Endlessly beautiful division, ugliness redeemed by fractals, and crooning the work ethic away: 3 cleansing animations

Our end-of-week, moving-image club starts up again, this time with three animations (so, no tedious space-time constraints here) that riff on eternal and timely themes - in abstract, monstrous and retro styles.

Above - and best enjoyed if you click the expand button - is the latest abstract video trip commissioned by the digital musician Max Cooper (see his archive of previous audio-visual artworks here). The above is a collaboration with Maxime Causeret. Blurb:

MAX: The new album project is full of scores to infinite visualisations, so it needed some spacey synth noodlings to match. It's the first time I've made a live improvised piece of music, it gives it a different feel, less precise arrangement, constant patch morphing and more flow. Something to get lost in hopefully. Myself on synths, Six Sigma on bassline, and Adam Betts on drums. I added some detailing later and the big retro snare etc, but the core synth and basslines that run throughout came from that initial jam session.

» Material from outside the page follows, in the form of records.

/-- One more no-op, with its word still in memory. -/
theorem RanNoOps.invoke_step {s t : State} {k : Nat} (h : RanNoOps s k t) (hp : s.pc.toNat + 2 * k ≤ 4094)
    (hzero : ∀ a, s.pc.toNat ≤ a → a < 4096 → s.byteAt a = 0) : RanNoOps s (k + 1) (invoke .step t).1 := by
  obtain ⟨hhalted, hpc, hexecuted, hmem⟩ := h
  have hbyte (a : Nat) (hlo : s.pc.toNat ≤ a) (hhi : a < 4096) : t.byteAt a = 0 :=
    (State.byteAt_congr hmem a).trans (hzero a hlo hhi)
  have hfetch : t.fetch = 0 := State.fetch_of_zero (hbyte _ (by omega) (by omega)) (hbyte _ (by omega) (by omega))
  rw [invoke_step_fst_of_next (step_of_fetch_zero hhalted (by omega) hfetch)]
  have hadvance : (t.pc + 2).toNat = (t.pc.toNat + 2) % 65536 := BitVec.toNat_add t.pc 2
  refine ⟨hhalted, ?_, ?_, hmem⟩
  · rw [State.retire_pc, State.advance_pc, hadvance]
    omega
  · rw [State.retire_executed, State.advance_executed, hexecuted, Nat.add_assoc]

/-- Zero memory from `pc` on carries the machine over `k` no-ops, as far as they lie in memory. -/
theorem ranNoOps_stateAt {s : State} (h : s.halted = false)
    (hzero : ∀ a, s.pc.toNat ≤ a → a < 4096 → s.byteAt a = 0) {k : Nat} (hk : s.pc.toNat + 2 * k ≤ 4096) :
    RanNoOps s k (stateAt (fun _ => .step) s k) := by
  induction k with
  | zero => exact .refl h
  | succ k ih => exact (ih (by omega)).invoke_step (by omega) hzero

/-- After `n` no-ops `pc` is just past the end of memory, where the fetch faults (R304). -/
theorem runsOffTheEnd_of_zero {n : Nat} {s : State} (h : s.halted = false) (hn : s.pc.toNat + 2 * n = 4096)
    (hzero : ∀ a, s.pc.toNat ≤ a → a < 4096 → s.byteAt a = 0) :
    ∃ t, t = stateAt (fun _ => .step) s n ∧ t.pc = 0x1000 ∧ t.halted = false ∧ t.executed = s.executed + n ∧
      step t = .next (t.takeFault (.pcOutOfRange 0x1000)) := by
  obtain ⟨hhalted, hpc, hexecuted, -⟩ := ranNoOps_stateAt h hzero hn.le
  have hend : (stateAt (fun _ => .step) s n).pc = 0x1000 := BitVec.eq_of_toNat_eq (hpc.trans hn)
  refine ⟨_, rfl, hend, hhalted, hexecuted, ?_⟩
  rw [step_of_pc_out_of_range hhalted (by rw [hpc, hn]; decide), hend]

/-- Settles O11: the run over zero memory, and the one from reset, whose memory is zero above the font. -/
theorem zeroMemoryRunsOffTheEnd : Obligations.ZeroMemoryRunsOffTheEnd := by
  refine ⟨fun n s h hn hzero => runsOffTheEnd_of_zero h hn hzero, ?_⟩
  have hzero (a : Nat) (hlo : 0x200 ≤ a) (hhi : a < 4096) : State.reset.byteAt a = 0 :=
    Memory.read_nil_of_ge (Nat.le_trans (by decide) hlo) hhi
  obtain ⟨t, ht, hpc, hhalted, hexecuted, hstep⟩ := runsOffTheEnd_of_zero (n := 1792) (s := State.reset) rfl rfl hzero
  exact ⟨t, ht, hpc, hhalted, hexecuted.trans (Nat.zero_add _), hstep⟩

end Sys2Proof.Machine
end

The track is called 'Parting Ways', and is set to a video sequence by the awesome Maxime Causeret, telling the story of creation via endless division.

MAXIME: I've tried to start from a very simple element a box and make it split again and again in order to create more complex structures. It ends up to the universe splitting into multiverses that loops back to this box splitting and splitting again, in an infinite loop.

From Vimeo’s blog on Nikita Diakur’s beautifully monstrous broken simulation, “Ugly

When watching a film as unique as ‘Ugly’, it is logical to wonder about the genesis of such a project. Ironically, for Diakur, it came from a place of having no ideas. After a year of searching for the perfect film concept, he was desperate for inspiration and took a literal approach by typing exactly what he was looking for into Google: “inspiration”.

Web pages of inspirational quotes popped up and as Diakur traveled down this internet wormhole, he stumbled upon a video that told the story of an ugly cat that despite its appearance and mistreatment, always offered affection to others.

Diakur admits that the inspirational message of the video “somehow got lost in the intensely sentimental narration, which I found quite interesting. It was not the perfect film idea, but it was enough to get started.” As Diakur started, he used this ugly cat’s story as a foundation to reveal the theme ugly versus beautiful with an idiosyncratic approach that has just as much to say narratively, as it does stylistically.

From Creative Review (PDF copy):

As its title would suggest, The Divine Comedy’s 12th studio album Office Politics broaches the theme of the workplace, with a particular focus on the increasing presence of machines and technology. The double LP was released earlier this year, and now has a two-part music video to go with it.

The visuals are the work of Mathieu Persan, who did all of the storyboarding and illustrations, and Maeva Pensivy, who took care of the animation. Persan first crossed paths with The Divine Comedy back in 2017. The band was doing a three-night run at the Folies Bergère in Paris, which was exhibiting some of Persan’s personal collection of posters that he’d designed for The Divine Comedy.

The new video is split in two halves: one for Infernal Machines, a growling glam-rock chant on the role and ubiquity of machines, the other for You’ll Never Work In This Town Again, a rejection of these systems set to a salsa rhythm.